In my role as a Delivery Director at Prodapt, I’ve been navigating the intricate landscapes of the Telecom, Retail, and Airline domains, leveraging my rich experience in each. This role, one I currently hold, has not only solidified my expertise but has also been the platform for a transformative journey that led me to Great Learning.
The spark ignited when one of my colleagues introduced me to this avenue of learning. My initial foray into the world of Great Learning began with a basic understanding of Machine Learning (ML), and it swiftly blossomed into a bird’s-eye view of the vast expanse within the ML space. This expansion of my knowledge base was unparalleled, providing me with insights that had the potential to reshape my approach to my current role.
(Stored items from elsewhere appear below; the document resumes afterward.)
/-- A unit operation of the image (R360): COMMIT at once, START kept, STOP ignored. -/
def State.imageUnitCmd (s : State) (w : Word) : State :=
  let op := Fld.GLB_UC_CMD_op.of w
  match uclassOfCode (Fld.GLB_UC_CMD_class.of w) with
  | none => if op = 2 then s.onDev (·.ucShow (Fld.GLB_UC_CMD_class.of w) (Fld.GLB_UC_CMD_index.of w) 3 0) else s
  | some c =>
    let u : UnitId := ⟨c, Fld.GLB_UC_CMD_index.of w⟩
    if op = 2 then
      let s := s.ucCommit u
      if s.dev.get .GLB_UC_STAT_result 0 = 0 then s
      else s.onDev (·.onBoot (fun b => { b with rejected := b.rejected ++ [u] }))
    else if op = 3 then s.onDev (·.onBoot (fun b => { b with starts := b.starts ++ [u] }))
    else s

/-- The request that an ADDR_VALUE pair makes of the matrix. -/
def m1Req (t off : Nat) : MxReq := ⟨BitVec.ofNat 44 (t * 2 ^ 40 + off), true, 1, 0, true⟩

/-- One ADDR_VALUE pair through M1 (R353): a write as the host's would be. A pair for a target that M1 does not reach is
REFUSED in NORMAL mode (R287); an offset that no register decodes stalls M1 at the bridge, and is ignored by a target that M1
reaches over the fast layer (R298). -/
def State.m1Write (s : State) (off : Nat) (w : Word) : State :=
  let t := (busTarget off).getD 0
  if s.dev.bootStalled then s
  else if (busTarget off).isSome && !mxConnected 1 t && !s.dev.mxLayered then s.onDev (·.mxRefuse 1 (m1Req t off))
  else match regAt off with
    | some (.GLB_UC_CMD, _) => s.imageUnitCmd w
    | some (r, i) =>
      if s.dev.wordDown r i then s.onDev (·.mxEnd 1 (m1Req t off) false) else s.regWrite r i w
    | none =>
      if mxConnected 1 t then s
      else if !s.dev.mxLayered then s.onDev (·.mxRefuse 1 (m1Req t off))
      else s.onDev (fun d => d.mxMiss 1
        { master := 1, req := m1Req t off, target := t, layered := true, issuedAt := d.dtime, tick := d.ticks, granted := true
          hung := false, grantTick := d.ticks, passed := 0 })

/-- A TABLE_BLOCK record: the shadow words it sets, or coefficient words at once (R354); the layout of the tables is not
given (log entry 9). -/
def Dev.tableBlock (d : Dev) (r : ImgRec) : Dev :=
  let ws := (Config.tableWords r.arg0 r.arg1 r.body).filter (fun e =>
    match Reg.ofIdx (e.1 / 2 ^ 20) with
    | some g => (g.blocks (e.1 % 2 ^ 20)).any (fun b => blockTable b == r.arg0)
    | none => false)
  let d := ws.foldl (fun d e =>
    match Reg.ofIdx (e.1 / 2 ^ 20) with
    | some .FLT_COEF => (d.set .FLT_COEF_coef (e.1 % 2 ^ 20) e.2.toNat).growEval (e.1 % 2 ^ 20 / 128)
    | some g => d.setShWord g (e.1 % 2 ^ 20) (e.2 &&& g.bitsOf .rws)
    | none => d) d
  if r.arg0 = 6 then d.refWriteAll [892, 893] else d

/-- The records of the image in order (R353, R354). -/
def State.applyRecs (s : State) (l : List ImgRec) : State :=
  l.foldl (fun s r =>
    if s.dev.bootStalled then s
    else if r.ty = 1 then (pairsOf r.body).foldl (fun s p => s.m1Write p.1 p.2) s
    else if r.ty = 2 then s.onDev (·.tableBlock r)
    else s) s

/-- The bit of GLB_PD_BOOT for domain x. -/
def Dev.bootOn (d : Dev) (x : Nat) : Bool := (d.word .GLB_PD_BOOT (x / 32)).getLsbD (x % 32)

/-- The slices that a unit whose START the image carries needs: of the server and the client of a TRIB, of the members of a
PGROUP (R359). -/
def Dev.unitSlices (d : Dev) (u : UnitId) : List Nat :=
  match u.cls with
  | .trib => (List.range 8).filter (fun x => d.tribInSlice x u.idx)
  | .pgroup => ((d.memberPlaces u.idx).map (fun k => d.memberSrc u.idx k)).flatMap (fun k =>
      if isTribSrc k then (List.range 8).filter (fun x => d.tribInSlice x (srcIdx k)) else [sliceOf k])
  | _ => []

/-- The domains switched on at the end of S4, in the order of R359. -/
def Dev.s4Domains (d : Dev) : List Nat :=
  let used := d.boot.starts.flatMap d.unitSlices
  ([domFilt 0, domFilt 1].filter d.bootOn) ++ ((List.range 8).filter used.contains).map domSlice
    ++ ((List.range 16).map domHeat).filter d.bootOn ++ [domScan, domCapt, domTrace].filter d.bootOn

/-- S4 opens: the records are applied, the references of tables 1 to 9 written (R274), then the domains are asked for. -/
def State.openS4 (s : State) : State :=
  let s := s.onDev (·.openStage 4 0)
  let s := (s.applyRecs ((s.dev.boot.image.map (·.recs)).getD [])).onDev (·.refWriteAll ((List.range 912).drop 512))
  if s.dev.bootStalled then s else s.onDev (fun d => d.s4Domains.foldl (fun d x => d.pdRequest x true) d)

/-- S3's work ends: firmware whose model is not 1 is an image failure (R357). -/
def State.endS3 (s : State) (ok : Bool) : State :=
  match s.dev.boot.image with
  | none => s
  | some i =>
    match i.recs.head? with
    | none => s
    | some f =>
      if !ok || f.arg0 % 256 ≠ 1 then s.imageFailed 9
      else (s.onDev (fun d => (d.loadFirmware f).closeStage 0 0)).openS4

/-- The START operations of the image for the units chosen by p, in image order; a rejected unit is not started (R360). -/
def State.issueStarts (s : State) (p : UnitId → Bool) : State :=
  let now := s.dev.boot.starts.filter p
  let s := s.onDev (·.onBoot (fun b => { b with starts := b.starts.filter (fun u => !p u) }))
  (now.filter (fun u => !s.dev.boot.rejected.contains u)).foldl (fun s u => s.ucStart u) s

/-- The classes started at the end of S4. -/
def startsInS4 (u : UnitId) : Bool :=
  match u.cls with | .trib => true | .pgroup => true | .fctx => true | .queue => true | .cslot => true | _ => false

/-! ### S5: quads (R358, R366) -/

/-- Items as a mask bit. -/
def bitOf (k : Nat) : Nat := 2 ^ k

/-- Quad q is left off (R366): event 0x0106. -/
def Dev.leaveQuad (d : Dev) (q : Nat) : Dev :=
  let d := d.setMask48 .BOOT_HIST_QSKIP_LO .BOOT_HIST_QSKIP_HI (d.qskip ||| bitOf q)
  (d.onBoot (fun b => { b with degraded := true, batch := b.batch.filter (· != q) })).raise 0x0106 (5 + q * 16)

/-- Quad q runs on its secondary VCO setting: event 0x0107. -/
def Dev.altQuad (d : Dev) (q : Nat) : Dev :=
  (d.setMask48 .BOOT_HIST_QALT_LO .BOOT_HIST_QALT_HI (d.qalt ||| bitOf q)).raise 0x0107 (5 + q * 16)

/-- The next batch of 8 quads begins: its slices and its quads are asked for. -/
def Dev.nextBatch (d : Dev) : Dev :=
  let qs := d.boot.quadsLeft.take 8
  if qs.isEmpty then d
  else
    let d := d.onBoot (fun b => { b with
      batch := qs, quadsLeft := b.quadsLeft.drop 8, itBegun := b.itBegun ||| lvlMask' qs })
    qs.foldl (fun d q =>
      let x := domSlice (q / 6)
      (if d.pdOn x then d else d.pdRequest x true).pdRequest (domQuad q) true) d.progress
where
  /-- The mask of a list of items. -/
  lvlMask' (l : List Nat) : Nat := l.foldl (fun v k => v ||| bitOf k) 0

/-- S5 opens with its action on the cut-off quads; the quads the history leaves off are named. -/
def Dev.openS5 (d : Dev) : Dev :=
  let a := Table.get d.boot.actions 5 0
  let cut := (List.range 48).filter (fun q => (Table.get d.boot.cut 5 0).testBit q)
  let d := d.onBoot (fun b => { b with degraded := false, quadTried := [] })
  let old := d.qskip
  let d := if a = 3 then d.setMask48 .BOOT_HIST_QSKIP_LO .BOOT_HIST_QSKIP_HI (cut.foldl (fun v q => v ||| bitOf q) d.qskip)
    else if a = 2 then d.setMask48 .BOOT_HIST_QALT_LO .BOOT_HIST_QALT_HI (cut.foldl (fun v q => v ||| bitOf q) d.qalt)
    else d
  let d := d.openStage 5 0
  if a = 4 then d.haltStart 0
  else
    let d := if a = 2 then cut.foldl Dev.altQuad d else d
    let used := (List.range 48).filter d.quadUsed
    let d := (used.filter (fun q => (old ||| d.qskip).testBit q)).foldl Dev.leaveQuad d
    (d.onBoot (fun b => { b with quadsLeft := used.filter (fun q => !d.qskip.testBit q), batch := [] })).nextBatch

/-- Line units whose quads are all up are started (R360). -/
def State.startLines (s : State) : State :=
  if !s.dev.inStage 5 then s
  else s.issueStarts (fun u =>
    (u.cls == .channel || u.cls == .bond) && (s.dev.unitQuads u.idx).all s.dev.quadReady)

/-- QUAD_PLL_LOCK in S5 brings up the units that waited for the quad. -/
def execQuadPllLock (q : Quad) (s : State) : Host.Outcome State Fault Refusal :=
  .next (s.onDev (·.quadPllLock q.val)).startLines

/-- The policy action for item k of stage n, which has failed: act_fail1, then act_fail2; after both the item is left out. -/
def Dev.failAction (d : Dev) (n k : Nat) : Nat :=
  match Table.get d.boot.itActs (64 * n + k) 0 with
  | 0 => d.act n 0
  | 1 => d.act n 1
  | _ => 2

/-- An action on item k of stage n is taken. -/
def Dev.acted (d : Dev) (n k : Nat) : Dev :=
  d.onBoot (fun b => { b with
    itActs := Table.ins b.itActs (64 * n + k) (Table.get b.itActs (64 * n + k) 0 + 1), itFailed := b.itFailed ||| bitOf k })

/-- A quad fails in S5 (R358, R366). -/
def Dev.quadFailed (d : Dev) (q : Nat) : Dev :=
  let a := d.failAction 5 q
  let d := (d.acted 5 q).onBoot (fun b => { b with quadTried := Table.del b.quadTried q })
  if a = 0 then d
  else if a = 1 then d.altQuad q
  else if a = 2 then (d.leaveQuad q).pdRequest (domQuad q) false
  else d.haltStart 0

/-- QUAD_PLL_LOCK_TIMEOUT: a quad of the batch that is on has no lock 2 ms later: retried once, then failed; each try has 2 ms
of its own. -/
def Dev.quadTimeout (d : Dev) (q : Nat) : Dev :=
  if !d.inStage 5 || !d.boot.batch.contains q || !d.pdOn (domQuad q) || d.quadLocked q
      || !d.ticksPast (Table.get d.boot.quadAt q 0) 2000000 then d
  else
    let d := d.onBoot (fun b => { b with quadAt := Table.ins b.quadAt q d.ticks })
    if Table.get d.boot.quadTried q 0 = 0 then d.onBoot (fun b => { b with quadTried := Table.ins b.quadTried q 1 })
    else d.quadFailed q

def execQuadPllLockTimeout (q : Quad) (s : State) : Host.Outcome State Fault Refusal := .next (s.onDev (·.quadTimeout q.val))

/-- QUAD_BATCH_DONE: every quad of the batch is up; the next batch begins. -/
def State.quadBatchDone (s : State) : State :=
  if !s.dev.inStage 5 || !s.dev.boot.batch.all s.dev.quadReady then s
  else
    let s := s.onDev (fun d => (d.onBoot (fun b => { b with
      itDone := b.batch.foldl (fun v q => v ||| bitOf q) b.itDone, batch := [] })))
    (s.onDev (fun d => (if s.dev.boot.itBegun = 0 then d else d.progress))).startLines.onDev (·.nextBatch)

def execQuadBatchDone (s : State) : Host.Outcome State Fault Refusal := .next s.quadBatchDone

/-! ### S6: sites (R358, R366) -/

/-- The pin rate in force. -/
def Dev.pinRate (d : Dev) : Nat := d.get .BOOT_HIST_SITE_pin_rate 0

/-- Site k is excluded: event 0x0106. -/
def Dev.excludeSite (d : Dev) (k : Nat) : Dev :=
  let d := ((d.set .BOOT_HIST_SITE_excl 0 (d.siteExcl ||| bitOf k)).set .CPL_SITE_STAT_site_state k 1).onBoot
    (fun b => { b with degraded := true })
  d.raise 0x0106 (6 + k * 16)

/-- The next site from k on that is not excluded begins. -/
def Dev.nextSite (d : Dev) (k : Nat) : Dev :=
  match (List.range 16).find? (fun j => k ≤ j && !d.siteExcl.testBit j) with
  | none => d.onBoot (fun b => { b with site := none })
  | some j =>
    let d := d.onBoot (fun b => { b with site := some j, siteTried := 0, itBegun := b.itBegun ||| bitOf j })
    d.progress.pdRequest (domSite j) true

/-- Whether the pin rate can go 4 Gbit/s lower. -/
def Dev.canLower (d : Dev) : Bool := d.gddrMin + 4 ≤ d.pinRate

/-- The pin rate goes 4 Gbit/s lower for item k. -/
def Dev.lowerRate (d : Dev) : Dev := d.set .BOOT_HIST_SITE_pin_rate 0 (d.pinRate - 4)

/-- Event 0x0107 of S6. -/
def Dev.altSite (d : Dev) (k : Nat) : Dev := d.raise 0x0107 (6 + k * 16 + d.pinRate / 4 * 1024)

/-- S6 opens with its action on the cut-off sites; excluded sites stay off and are named. -/
def Dev.openS6 (d : Dev) : Dev :=
  let a := Table.get d.boot.actions 6 0
  let cut := (List.range 16).filter (fun k => (Table.get d.boot.cut 6 0).testBit k)
  let rate := if d.pinRate = 0 then d.gddrRate else min d.pinRate d.gddrRate
  let d := (d.set .BOOT_HIST_SITE_pin_rate 0 rate).onBoot (fun b => { b with degraded := false, itActs := [] })
  let lower := a = 2 && d.canLower
  let d := if lower then d.lowerRate
    else if a = 2 || a = 3 then d.set .BOOT_HIST_SITE_excl 0 (cut.foldl (fun v k => v ||| bitOf k) d.siteExcl) else d
  let d := d.openStage 6 0
  if a = 4 then d.haltStart 0
  else
    let d := if lower then cut.foldl Dev.altSite d else d
    (((List.range 16).filter d.siteExcl.testBit).foldl Dev.excludeSite d).nextSite 0

/-- Site k is live: what training found, its ready bit. -/
def Dev.siteLive (d : Dev) (k : Nat) (clam : Bool) (density : Nat) : Dev :=
  let d := ((d.set .CPL_SITE_STAT_site_state k 2).setB .CPL_SITE_STAT_clamshell k clam).set .CPL_SITE_STAT_density k density
  let d := (d.set .CPL_SITE_STAT_pin_rate k d.pinRate).set .CPL_POOL_STAT_sites_live 0
    (d.get .CPL_POOL_STAT_sites_live 0 ||| bitOf k)
  d.readySite k true

/-- Every site is retrained 4 Gbit/s lower, in a further attempt (R364, R366). The ready bits stand while the sites have power
(R361). -/
def Dev.retrainAll (d : Dev) (k : Nat) : Dev :=
  let n := d.boot.attempt + 1
  let d := d.progress.closeStage 2 0
  let d := (List.range 16).foldl (fun d j =>
    if d.get .CPL_SITE_STAT_site_state j = 2 then
      ((((d.set .CPL_SITE_STAT_site_state j 0).set .CPL_SITE_STAT_clamshell j 0).set .CPL_SITE_STAT_density j 0).set
        .CPL_SITE_STAT_pin_rate j 0).set .CPL_POOL_STAT_sites_live 0 0
    else d) d
  (((d.lowerRate).openStage 6 n).altSite k).nextSite 0

/-- A site fails in S6 (R366). -/
def Dev.siteFailed (d : Dev) (k : Nat) : Dev :=
  let a := d.failAction 6 k
  let d := d.acted 6 k
  if a = 0 then (d.progress).onBoot (fun b => { b with siteTried := 0 })
  else if a = 1 && d.canLower then d.retrainAll k
  else if a = 3 then d.progress.haltStart 0
  else ((d.progress.excludeSite k).pdRequest (domSite k) false).nextSite (k + 1)

/-- SITE_TRAINING_DONE: an attempt at the site in training ends; the site is retried once, then it fails. A site without a
device is ABSENT, and its work is done (R185, R399; DESIGN CHOICE, log entry 105). -/
def Dev.siteTraining (d : Dev) (k : Nat) (ok : Training) (clam : Bool) (density : Nat) : Dev :=
  if !d.inStage 6 || d.boot.site != some k || !d.pdOn (domSite k) then d
  else if ok = .trained then
    let d := (d.siteLive k clam density).onBoot (fun b => { b with itDone := b.itDone ||| bitOf k })
    d.progress.nextSite (k + 1)
  else if ok = .absent then
    let d := (d.set .CPL_SITE_STAT_site_state k 0).onBoot (fun b => { b with itDone := b.itDone ||| bitOf k })
    d.progress.nextSite (k + 1)
  else if d.boot.siteTried = 0 then d.onBoot (fun b => { b with siteTried := 1 })
  else d.siteFailed k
However, the most notable shift came with the capstone project. While my current role was familiar terrain, the capstone project required a research-oriented mindset, a realm starkly different from my usual responsibilities. The idea for the project was an extension of concepts shared by Great Learning, but with a twist—we aimed to penetrate a niche market segment that had been relatively unexplored. The challenges that arose were twofold: access to sample data and a reference implementation. Research papers provided glimpses into the kind of data in consideration, while past experiments guided us toward the appropriate models. The suggestion I’d give to fellow learners is to pick a problem that sets them as trailblazers in a particular space. Aligning your capstone project with your domain expertise aids in connecting dots and understanding industry needs. The value of mentors cannot be understated. While interactions were helpful, I’ve found that more face-time with mentors could enhance the experience.
Through this journey, I’ve gained the ability to correlate and engage in meaningful conversations regarding projects implementing AI/ML. My capstone project provided a broader perspective on the job market, especially concerning older adults. While I’m yet to decide on future research work, I’m confident in my capacity to lead ML-based programs, staying ahead of technological advancements and their real-world applications. I’m adept at managing ML-based projects, having honed my skills working with teams on projects like NLP-based chatbot implementations and AI-based operation monitoring platforms. My arsenal includes CI/CD for delivery, TensorFlow, NumPy, and more, tools that helped enhance solutions and accuracy over time. This translates to improved customer experience and satisfaction.
Great Learning’s Industry Expert sessions were invaluable, and the program support was prompt, but I would be remiss not to mention the challenges in the doubt clearance process. Nevertheless, this journey has transformed my perspective, equipping me not only with the technical prowess but also the innovative mindset required to thrive in the ever-evolving world of AI and ML. It’s a journey I’m still on, one that holds the potential to lead to impactful research work and the ability to steer ML-based programs toward success.